Hmmm so after your rebase on master, the issue came back to original one?

balaram-cadence · Answer 10 · Wed Jul 07 2021 07:24:53 GMT+0800 (China Standard Time)

yes, it came back to original one. Can't we use PyTorchModelLoader directly like OnnxModelLoader/Caffe2ModelLoader instead of dependency with pytorch?

Rui Zhu · Answer 11 · Wed Jul 07 2021 07:31:53 GMT+0800 (China Standard Time)

Unfortunately we can't, as PyTorchModelLoader is highly depend on pytorch

balaram-cadence · Answer 12 · Fri Jul 09 2021 07:57:54 GMT+0800 (China Standard Time)

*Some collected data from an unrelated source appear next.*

-- ==== Sys2Proof/Machine/Codec.lean ====
section
/-!
DEFINITION. Sys2Proof/Machine/Codec.lean: the codeblock (R249 to R257, R263): CRC-32C, units, mode bodies, canonical codes, table
images, the building of a table (R268), the encoder and the decoder.
-/
namespace Sys2Proof.Machine

/-! ### CRC-32C (R250) -/

/-- One bit of the reflected Castagnoli division, `k` times. -/
def crcBits : Nat → Nat → Nat
  | 0, c => c
  | k + 1, c => crcBits k (if c % 2 = 1 then Nat.xor (c / 2) 0x82F63B78 else c / 2)

/-- The register after bytes in ascending order. -/
def crcRun (c : Nat) : List Byte → Nat
  | [] => c
  | b :: bs => forceNat (crcBits 8 (Nat.xor c b.toNat)) (fun c => crcRun c bs)

/-- R250: CRC-32C of bytes. -/
def crc32c (bs : List Byte) : Nat := Nat.xor (crcRun 0xFFFFFFFF bs) 0xFFFFFFFF

/-! ### Bit strings -/

/-- The bits of bytes, bit 0 of the first byte first. -/
def bytesBits (bs : List Byte) : List Bool := bs.flatMap (fun b => (List.range 8).map (fun i => b.getLsbD i))

/-- Bits packed into bytes that fill from bit 0 upward, padded with 0. -/
def bitsBytes (l : List Bool) : List Byte :=
  (chunks 8 (l.length + 1) l).map (fun c => BitVec.ofNat 8 (c.foldr (fun b a => b2n b + 2 * a) 0))

/-- The low `n` bits of a number, most significant first. -/
def msbBits (n x : Nat) : List Bool := (List.range n).map (fun i => bitOf x (n - 1 - i))

/-! ### Tables (R256, R257) -/

/-- A table: its ID, UNIT, Q_CODE, Q_K, NPLANES, CHECKSUM, and the code lengths of each plane. -/
structure Tbl where
  id   : Nat
  unit : Nat
  qc   : Nat
  qk   : Nat
  np   : Nat
  sum  : Nat
  lens : List (List Nat)
deriving DecidableEq, Repr

/-- R258: the built-in table 0. -/
def tbl0 : Tbl := ⟨0, 2, 0, 0, 0, 0, []⟩

/-- The 256 code lengths of a plane of an image. -/
def planeLens (img : List Byte) (p : Nat) : List Nat :=
  (sliceZ img (16 + 128 * p) 128).flatMap (fun b => [b.toNat % 16, b.toNat / 16])

/-- R256: the table that an image spells. -/
def tblOf (img : List Byte) : Tbl :=
  ⟨leAt img 0 2, leAt img 2 1, leAt img 3 1, leAt img 4 1, leAt img 5 1, leAt img 8 4,
    (List.range (leAt img 5 1)).map (planeLens img)⟩

/-- The container bytes and the fraction bits m of a Q_CODE. -/
def qUnit (qc : Nat) : Nat := if qc = 0 then 8 else if qc = 1 then 4 else 2
def qM (qc : Nat) : Nat := if qc = 0 then 52 else if qc = 1 then 23 else if qc = 2 then 10 else 7

/-- R257: a plane's lengths form a code: the sum of 2^-length is at most 1. -/
def planeValid (lens : List Nat) : Bool :=
  decide ((lens.foldl (fun a l => if l = 0 then a else a + 2 ^ (15 - l)) 0) ≤ 2 ^ 15)

/-- R267: the checks on the fields of an image, its checksum apart. -/
def tblFieldsOk (t : Tbl) : Bool :=
  (t.unit == 1 || t.unit == 2 || t.unit == 4 || t.unit == 8) && (t.np == 0 || t.np == t.unit) && decide (t.qc ≤ 3)
    && decide (t.qk + 1 ≤ qM t.qc) && t.lens.all planeValid

/-- R256: CHECKSUM of an image. -/
def imgSum (img : List Byte) : Nat := crc32c (img.take 8 ++ [0, 0, 0, 0] ++ img.drop 12)

/-- The bytes of an image with `np` planes. -/
def imgLen (np : Nat) : Nat := 16 + 128 * np

/-- R259: a mode may use a table. -/
def modeServed (t : Tbl) (mode : Nat) : Bool :=
  match mode with
  | 2 => t.np != 0
  | 3 => t.np != 0
  | 4 => t.qk != 0
  | _ => true

/-! ### Canonical codes (R257) -/

/-- The number of symbols of a length. -/
def lenCount (lens : List Nat) (l : Nat) : Nat := if l = 0 then 0 else lens.countP (· == l)

/-- The first code of a length. -/
def firstCode (lens : List Nat) : Nat → Nat
  | 0 => 0
  | l + 1 => 2 * (firstCode lens l + lenCount lens l)

/-- The code of a symbol. -/
def symCode (lens : List Nat) (sym : Nat) : Nat :=
  let l := (lens.drop sym).headD 0
  firstCode lens l + (lens.take sym).countP (· == l)

/-- The code length of a symbol; 0: it has no code. -/
def symLen (lens : List Nat) (sym : Nat) : Nat := (lens.drop sym).headD 0

/-- A byte's code bits, most significant first. -/
def symBits (lens : List Nat) (b : Byte) : List Bool := msbBits (symLen lens b.toNat) (symCode lens b.toNat)

/-- The symbol whose code of `l` bits is `c`. -/
def symFind (lens : List Nat) (l c : Nat) : Option Nat :=
  (List.range 256).find? (fun y => symLen lens y == l && symCode lens y == c)

/-- One symbol read from bits: `c` is what has been read, `l` bits of it. -/
def readSym (lens : List Nat) : Nat → Nat → Nat → List Bool → Option (Nat × List Bool)
  | 0, _, _, _ => none
  | _, _, _, [] => none
  | k + 1, l, c, b :: bs =>
    let c' := 2 * c + b2n b
    match symFind lens (l + 1) c' with
    | some y => some (y, bs)
    | none => readSym lens k (l + 1) c' bs

/-- `n` symbols read from bits. -/
def readSyms (lens : List Nat) : Nat → List Bool → Option (List Byte × List Bool)
  | 0, bs => some ([], bs)
  | n + 1, bs =>
    match readSym lens 15 0 0 bs with
    | none => none
    | some (y, r) => (readSyms lens n r).map (fun q => (BitVec.ofNat 8 y :: q.1, q.2))

/-! ### Bodies (R252, R253) -/

/-- R252: the units of a block. -/
def unitsOf (u : Nat) (bs : List Byte) : List (List Byte) := chunks u (bs.length + 1) bs

/-- A unit that is not zero. -/
def unitNz (x : List Byte) : Bool := x.any (· ≠ 0)

/-- R253: the bitmap of a Z or ZE body. -/
def zMap (us : List (List Byte)) : List Byte := bitsBytes (us.map unitNz)

/-- Plane p of units: byte p of every unit that holds one. -/
def planeOf (p : Nat) (us : List (List Byte)) : List Byte := us.filterMap (fun x => x[p]?)

/-- R253: one plane's stream and whether it is RAW. -/
def planeStream (lens : List Nat) (bs : List Byte) : List Byte × Bool :=
  let coded := bitsBytes (bs.flatMap (symBits lens))
  if bs.any (fun b => symLen lens b.toNat == 0) || decide (bs.length ≤ coded.length) then (bs, true) else (coded, false)

/-- R253: an E body over units: directory, streams, and the number of planes made RAW. -/
def eBody (t : Tbl) (us : List (List Byte)) : List Byte × Nat :=
  let ps := (List.range t.unit).map (fun p => planeStream ((t.lens.drop p).headD []) (planeOf p us))
  (ps.flatMap (fun s => leBytes 2 (s.1.length + if s.2 then 0x8000 else 0)) ++ ps.flatMap (·.1), ps.countP (·.2))

/-- R254: one element rounded to m − K fraction bits: its bits, and the flags of R255. -/
def qElem (qc k x : Nat) : Nat × Nat :=
  let w := 8 * qUnit qc
  let m := qM qc
  let sg := x / 2 ^ (w - 1) % 2 * 2 ^ (w - 1)
  let mag := x % 2 ^ (w - 1)
  let top := 2 ^ (w - 1) - 2 ^ m
  if mag = top then (x, 0)
  else if top < mag then (top + 2 ^ (m - 1), 0)
  else
    let n := mag / 2 ^ k
    let r := mag % 2 ^ k
    let up := decide (2 ^ k < 2 * r) || (2 * r == 2 ^ k && n % 2 == 1)
    let z := (n + b2n up) * 2 ^ k
    if top ≤ z then (sg + top - 2 ^ k, flOF + flNX)
    else (sg + z, if r = 0 then 0 else flNX + (if z < 2 ^ m then flUF else 0))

I switched from Clang/libc++ to GCC/libstdc++ and built glow and pytorch using same toolchain and do not see the original error now. I don't know why Clang/libc++ toolchain doesn't work. Any thoughts?

Rui Zhu · Answer 13 · Fri Jul 09 2021 08:01:18 GMT+0800 (China Standard Time)

I switched from Clang/libc++ to GCC/libstdc++ and built glow and pytorch using same toolchain and do not see the original error now. I don't know why Clang/libc++ toolchain doesn't work. Any thoughts?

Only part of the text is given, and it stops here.